第142章
“妻主,我饿了,想要你喂我吃肉。”
盛祤眼皮微垂,仿佛微风一吹就要倒下的病弱狐狸。
白姌:“……”
刚才还好好的,怎么这会儿就不行了?
不会是个病秧子吧?
其他人瞪大双眸,张大嘴巴,不敢置信地望着两人。
从族长上位以来,可都是部落里的人来伺候她,还是第一次有雄性指挥白姌亲自喂食。
白姌瞟了一眼身侧的盛祤,叹了一口气。
自己捡回来的小可怜,那就好好养着吧。
随后,她将手里野猪往前一扔,指了指豹子:“你把野猪肉分一分,部落里仓库里还有其他野果子也分一下。”
留下这句话,便带着盛祤回到自己住处。
矮矮的茅屋,朴素的山洞,凌乱的干草堆在泥造的床上。
盛祤看到屋里的画面,嘴角抽搐了几下。
“妻主,这太脏太乱,我身体羸弱,住不习惯这间屋子。”
少年眼底闪过一丝诡异的光。
刚刚进院子,他可是清楚看到一间屋里,干净又宽敞。
白姌摸了摸鼻尖,心虚道:“这屋子是我在住,没有多脏多乱啊。”
说完她还一屁股坐在了土床上。
盛祤走上前,拉住白姌的手,可怜巴巴地眨着眼睛:“妻主,我想住中间那间大屋子,那间采光好,我体弱多病,需要多晒太阳……”

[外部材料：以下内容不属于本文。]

-- ==== Sys2Proof/Machine/Canvas.lean ====
section
/-! DEFINITION. The canvas writer, CANVAS_WRITE (44_canvas.md R292). -/

namespace Sys2Proof.Machine

/-- CANVAS_WRITE (label 7, R292): the store of R291, or FAULT_CANVAS_BOUNDS (R293). -/
def execCanvasWrite (x y : Nat) (v : Word) (s : State) : Answer := whenLive s fun s => .next (s.canvasStore x y v)

end Sys2Proof.Machine
end

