/-- Every lane of PAL follows a lane rule from the channels of the endpoints. -/
def Sys2Proof.Claims.palFollows (rule : (Fin 4 → Nat) → Nat → Nat → Prop) (pal : Vector PalEntry 4)
    (c0 c1 : BitVec 16) : Prop :=
  rule (fun k => pal[k].r.toNat) (Sys2Proof.Claims.red c0) (Sys2Proof.Claims.red c1)
    ∧ rule (fun k => pal[k].g.toNat) (Sys2Proof.Claims.green c0) (Sys2Proof.Claims.green c1)
    ∧ rule (fun k => pal[k].b.toNat) (Sys2Proof.Claims.blue c0) (Sys2Proof.Claims.blue c1)

/-- The 7-step alpha ramp of R262. -/
def Sys2Proof.Claims.sevenStep (e : Fin 8 → Nat) (a0 a1 : Nat) : Prop :=
  e 0 = a0 ∧ e 1 = a1 ∧ ∀ k : Fin 8, 2 ≤ k.val → e k = (a0 * (8 - k.val) + a1 * (k.val - 1)) / 7

/-- The 5-step alpha ramp of R262. -/
def Sys2Proof.Claims.fiveStep (e : Fin 8 → Nat) (a0 a1 : Nat) : Prop :=
  e 0 = a0 ∧ e 1 = a1 ∧ (∀ k : Fin 8, 2 ≤ k.val → k.val ≤ 5 → e k = (a0 * (6 - k.val) + a1 * (k.val - 1)) / 5)
    ∧ e 6 = 0x00 ∧ e 7 = 0xFF

/-- The 2-bit colour index of pixel `p` (R129), the 4-bit alpha nibble (R130), the 3-bit alpha index (R133). -/
def Sys2Proof.Claims.ci (csel p : Nat) : Nat := csel / 4 ^ p % 4
def Sys2Proof.Claims.an (afield p : Nat) : Nat := afield / 16 ^ p % 16
def Sys2Proof.Claims.ai (afield p : Nat) : Nat := afield / 2 ^ 16 / 8 ^ p % 8

/-- Canvas cell `i` of a state holds the pixel word of palette entry `e` with alpha `a` (R131). -/
def Sys2Proof.Claims.cellIs (t : State) (i : Nat) (e : PalEntry) (a : Nat) : Prop :=
  ∃ v, t.canvasCell i = some v ∧ v.toNat = a * 2 ^ 16 + e.r.toNat * 2 ^ 11 + e.g.toNat * 2 ^ 5 + e.b.toNat

/-- The canvas keeps its size and every cell outside the 4 by 4 tile at (ox, oy). -/
def Sys2Proof.Claims.onlyTileWritten (c : Canvas) (t : State) (ox oy : Nat) : Prop :=
  ∃ c', t.canvas = some c' ∧ c'.width = c.width ∧ c'.height = c.height
    ∧ ∀ i, ¬ inTile c ox oy i → lookupCell c'.cells i = lookupCell c.cells i

/-- The storage index of pixel `p` of the tile at (ox, oy) (R18, R291). -/
def Sys2Proof.Claims.pixelCell (c : Canvas) (ox oy : Nat) (p : Fin 16) : Nat :=
  (c.height - 1 - (oy + p.val / 4)) * c.width + (ox + p.val % 4)

/-- The machine can run an engine operation and the 4 by 4 tile at (ox, oy) lies inside the canvas `c`. -/
def Sys2Proof.Claims.tileFits (s : State) (c : Canvas) (ox oy : Nat) : Prop :=
  s.fault = none ∧ s.canvas = some c ∧ ox + 3 < c.width ∧ oy + 3 < c.height

/-- The level error entry (R383) at the current level on a state. -/
def Sys2Proof.Claims.errorEntry (s : State) (code : LevelCode) (h : s.seq.level.val < 16) : State :=
  { s with
    levelStatus := s.levelStatus.set s.seq.level.val code h
    status := { s.status with levelsVisited := s.status.levelsVisited + 1 }
    canvas := none
    seq := { s.seq with step := .nextLevel } }

/-- The level registers of R313 for a header, a level and a variant. -/
def Sys2Proof.Claims.regsFor (h : Vector Byte 148) (i : Nat) (v : Variant) (bs : Nat) : Lvl where
  curW := hdrWidth h / 2 ^ i
  curH := hdrHeight h / 2 ^ i
  variant := v
  bs := bs
  nbx := hdrWidth h / 2 ^ i / 4
  nby := hdrHeight h / 2 ^ i / 4
  sliceBase := mipOffset h i
  sliceLen := mipLength h i

/-- The header says which decoder: textureType = 1, compression = 2 and the variant's alphaType (R152). -/
def Sys2Proof.Claims.headerVariant (h : Vector Byte 148) (v : Variant) : Prop :=
  hdrField h 4 4 = 1 ∧ hdrField h 8 1 = 2
    ∧ hdrField h 10 1 = (match v with | .bc1 => 0 | .bc2 => 1 | .bc3 => 7)

open Sys2Proof.Claims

少年眨巴着灰色眼眸,薄唇似有若无的勾着,引诱某只大狮子傻乎乎地连连点头。
盛祤挑起她的下巴,低头在她唇角亲了一口。
浅尝辄止。
他就松开了白姌软糯香甜的唇瓣,带着笑意的眸子弯了起来:“妻主真好,我最爱妻主了。”
本就被突如其来亲昵弄得脑袋昏昏沉沉。
白姌也没发现盛祤那不达眼底的笑意。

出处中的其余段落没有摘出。